Just testing how insane this is.
Take a mains feed, through a AC/DC power supply to produce 24V (regulated after beefy diodes). Feed this directly into the solar inverter input. Without solar power at all this should run the inverter, although a complete waste of time doing so.
However if the solar charged batteries are above 24V they will 'over power' the ACDC brick and supply 100% of the power to the inverter. When the solar batteries deplete below 24V however the ACDC brick will supply power to the inverter.
Surely this can't be that simple?
I wondered about if the solar batteries drop below 24V somehow, such as cell failure. Surely then the ACDC brick would just charge the batteries to 24V and as long as it's rated to be capable of doing that and running the load, but limited to something sensible this is not an issue?
What other issues does this kind of set up have, especially when compared with the alternative transfer switch solution?
I'm toying with the hobby grade idea of powering a 100W 24/7 365 from solar, but in a way that allows things to start small and slowly scale up modular fashion, eg, more panels, more batteries.

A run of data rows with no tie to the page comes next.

-- ==== Sys2Proof/Safety.lean ====
section
/-! DEFINITION. What statements speak of: the parts of State that an operation leaves alone, and the invariants of the part. -/

namespace Sys2Proof.Machine

/-! ## What an operation leaves alone -/

/-- Everything but the exchange: registers, exchange state, host memory and the access of the command may differ. Notices,
answers and the device state word change no more than that (R164, R167, R171). -/
structure OnlyExchange (s t : State) : Prop where
  phase      : t.phase = s.phase
  clock      : t.clock = s.clock
  links      : t.links = s.links
  cfg        : t.cfg = s.cfg
  framers    : t.framers = s.framers
  conditions : t.conditions = s.conditions
  radios     : t.radios = s.radios
  probers    : t.probers = s.probers
  judges     : t.judges = s.judges
  selector   : t.selector = s.selector
  flows      : t.flows = s.flows
  walk       : t.walk = s.walk
  meters     : t.meters = s.meters
  policer    : t.policer = s.policer
  store      : t.store = s.store
  wire       : t.wire = s.wire
  supply     : t.supply = s.supply
  deliveries : t.deliveries = s.deliveries
  pending    : t.pending = s.pending

/-- What the deliveries at the Selector and the Sequencer never change: time, links, settings, framers, conditions, the flow table,
meters, policer, the Settings Store, the wires, and the queue of commands. -/
structure Steady (s t : State) : Prop where
  phase      : t.phase = s.phase
  clock      : t.clock = s.clock
  links      : t.links = s.links
  cfg        : t.cfg = s.cfg
  framers    : t.framers = s.framers
  conditions : t.conditions = s.conditions
  flows      : t.flows = s.flows
  meters     : t.meters = s.meters
  policer    : t.policer = s.policer
  store      : t.store = s.store
  wire       : t.wire = s.wire
  supply     : t.supply = s.supply
  pending    : t.pending = s.pending

/-! ## Requests and their answers -/

/-- A request of ticket k can be answered in the command of moment m: the part steers, the exchange runs, no access of the command
fails, the slot's token reads TAKEN, host memory is in its canonical form, and no delivery waits (R166, R167). -/
structure Posed (s : State) (m : Moment) (k : Ticket) : Prop where
  steering : s.phase = .steering
  running  : s.running = true
  failing  : m.failing = none
  taken    : (s.begin m).token k.slot.val = tokenTaken
  memory   : memoryWf s.memory = true
  settled  : s.deliveries = []

/-- The address of the slot of a ticket. -/
def State.slotAddress (s : State) (k : Ticket) : Nat := s.area (slotOffset k.slot.val)

/-- The slot of ticket k shows the answer: the token ANSWERED, the outcome, the answer time, and the body words of an outcome that has
any; and ANSWER is set in CAUSE (R167, R184, R185). -/
structure Answered (t : State) (k : Ticket) (o : RequestOutcome) (body : List Word) : Prop where
  token   : t.token k.slot.val = tokenAnswered
  outcome : readByte t.memory (t.slotAddress k + 2) = BitVec.ofNat 8 (outcomeCode o)
  time    : t.memoryWord (t.slotAddress k + 8) = t.now
  words   : o.writesBody = true → ∀ (i : Nat) (h : i < body.length), t.memoryWord (t.slotAddress k + 16 + 4 * i) = body[i]
  cause   : t.regs.cause.getLsbD 0 = true

/-- t is u with the answer written into the slot of ticket k and ANSWER set, and nothing else: every byte of the slot that the answer
does not hold, and every byte outside the slot, reads as in u. -/
structure AnsweredFrom (u t : State) (k : Ticket) (o : RequestOutcome) (body : List Word) : Prop where
  answered : Answered t k o body
  rest     : t = { u with memory := t.memory, regs := u.regs.setCause causeAnswer }
  kept     : ∀ j, j < 128 → j ≠ 0 → j ≠ 2 → (j < 8 ∨ 12 ≤ j) → (j < 16 ∨ o.writesBody = false ∨ 16 + 4 * body.length ≤ j) →
    readByte t.memory (u.slotAddress k + j) = readByte u.memory (u.slotAddress k + j)
  other    : ∀ a, ¬ among (u.slotAddress k) 128 a → readByte t.memory a = readByte u.memory a

/-- The bytes of the exchange area (R184). -/
def areaSize : Nat := 0x2100

/-- The bytes of the area that notices and the device state word are written to: the state word and the two counts, and the log
(R163, R171, R184). -/
def noticePlace (base a : Nat) : Prop := among base 8 a ∨ among (base + 0x1100) 0x1000 a

/-- What notices and the device state word change, and no more, while no access fails: the counts, the cause bits they set, and their own
bytes of host memory. -/
structure NoticesOnly (s t : State) : Prop where
  control  : t.regs.control = s.regs.control
  areaLow  : t.regs.areaLow = s.regs.areaLow
  areaHigh : t.regs.areaHigh = s.regs.areaHigh
  cause    : ∀ i, s.regs.cause.getLsbD i = true → t.regs.cause.getLsbD i = true
  exchange : t.exchange = { s.exchange with writeCount := t.exchange.writeCount, lostCount := t.exchange.lostCount }
  bytes    : ∀ a, ¬ noticePlace s.regs.areaBase a → readByte t.memory a = readByte s.memory a

/-- No radio is draining. -/
def State.undrained (s : State) : Prop := ∀ r, (s.radio r).draining = false

/-- What the deliveries of a command change in the Prober, the Judge, the Selector and the Sequencer while no radio drains, and no more:
a usable decision that ends, the carrier with what goes with it, an OFF radio that an auto-warm warms, and which ready state a ready radio is in. -/
structure Modest (s t : State) : Prop where
  probers  : t.probers = s.probers
  judges   : ∀ u, t.judge u = { s.judge u with usable := (t.judge u).usable }
  fibre    : t.judges.fibre = s.judges.fibre
  usable   : ∀ u, t.usable u = true → s.usable u = true
  selector : t.selector = { s.selector with
    carrier := t.selector.carrier, sustain := t.selector.sustain, stranded := t.selector.stranded, fibreSince := t.selector.fibreSince }
  drains   : t.undrained
  warming  : ∀ r, (s.radio r).state = .warming → t.radio r = s.radio r
  ready    : ∀ r, (s.radio r).state.ready = true → (t.radio r).state.ready = true ∧
    t.radio r = { s.radio r with state := (t.radio r).state, coolHold := (t.radio r).coolHold }
  off      : ∀ r, (s.radio r).state = .off → t.radio r = s.radio r ∨ (t.radio r).state = .warming ∧ (s.radio r).retryWait = none

/-- The part as an access of it that fails leaves it: RUN is cleared, FAULT is set, and the exchange stops, with nothing queued, swept
or copied and the request of a copy no longer in flight (R164, R174). -/
def State.failed (u : State) : State :=
  { u with
    access := none
    regs := { u.regs with control := u.regs.control &&& ~~~1, cause := u.regs.cause ||| 8 }
    exchange := { u.exchange with
      queue := [], inFlight := u.exchange.inFlight.filter (fun f => f.owner != .copy), sweepTimer := none, sweepAt := none
      sweepPending := false, copy := none } }

/-! ## Notices in the log -/

/-- In the command of moment m the exchange runs, no access fails, host memory is in its canonical form and no delivery waits. -/
structure Undisturbed (s : State) (m : Moment) : Prop where
  running : s.running = true
  failing : m.failing = none
  memory  : memoryWf s.memory = true
  settled : s.deliveries = []

/-- Record `index`, modulo 128, of the notice log shows notice n with the time `now` (R171, R184). -/
def State.noted (t : State) (index : Nat) (n : Notice) (now : Word) : Prop :=
  readBytes t.memory (t.area (noticeOffset (index % 128))) 28 = n.bytes now

/-- t is u with the one notice n handed to the Exchange Unit, and nothing else: recorded while fewer than 128 are unread, else counted
lost (R171). -/
structure Recorded (u t : State) (n : Notice) : Prop where
  rest     : t = { u with memory := t.memory, regs := t.regs, exchange := t.exchange }
  bytes    : ∀ a, ¬ noticePlace u.regs.areaBase a → readByte t.memory a = readByte u.memory a
  recorded : u.unread < 128 → t.noted u.exchange.writeCount.toNat n u.now ∧
    readBytes t.memory (t.area 4) 2 = leBytes 2 (u.exchange.writeCount + 1).toNat ∧
    t.exchange = { u.exchange with writeCount := u.exchange.writeCount + 1 } ∧ t.regs = { u.regs with cause := u.regs.cause ||| 2 }
  lost     : 128 ≤ u.unread → t.exchange = { u.exchange with lostCount := min 65535 (u.exchange.lostCount + 1) } ∧
    t.regs = { u.regs with cause := u.regs.cause ||| 4 }

/-! ## What reaches a radio and an uplink -/

/-- A host WARM of radio r is pending as request f, still tied to its slot, and the slot reads TAKEN in the command of moment m. -/
structure Awaited (s : State) (m : Moment) (r : Radio) (f : InFlight) : Prop where
  found : s.inFlightOf (.warm r) = some f
  tied  : f.tied = true
  taken : (s.begin m).token f.slot.val = tokenTaken

/-- Uplink u was put to FAILED directly, or its failure renewed (R75, R78, R79, R82), from s to t: not usable, everything of its window
emptied, and the flap penalty added when the verdict was GOOD or POOR. -/
structure FailedUplink (s t : State) (u : Uplink) : Prop where
  verdict    : (t.judge u).verdict = .failed
  usable     : (t.judge u).usable = false
  emptied    : (t.judge u).window = [] ∧ (t.judge u).srtt = none ∧ (t.judge u).merit = none ∧
    (t.judge u).runAnswered = 0 ∧ (t.judge u).runLost = 0
  penalty    : (t.judge u).penalty = if (s.judge u).verdict = .good ∨ (s.judge u).verdict = .poor
    then min 16000 ((s.judge u).penalty + 1000) else (s.judge u).penalty
  suppressed : (t.judge u).suppressed = ((s.judge u).suppressed ||
    decide (((s.judge u).verdict = .good ∨ (s.judge u).verdict = .poor) ∧ (s.cfg.judges.get u).suppress ≤ (t.judge u).penalty))
  others     : ∀ v, v ≠ u → t.judge v = { s.judge v with usable := (t.judge v).usable }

Oh, before there are suggestions of just grid tieing the inverter. In the UK I simply can't. To do so I would need to have the whole rig certified for grid tie and pay the cost of the micro-gen meter. Which would instantly make the whole thing to expensive. If I simply connect a grid tie inverter there is a potential I would run the clock work meter backwards and... that's considered a crime of tampering with the utility.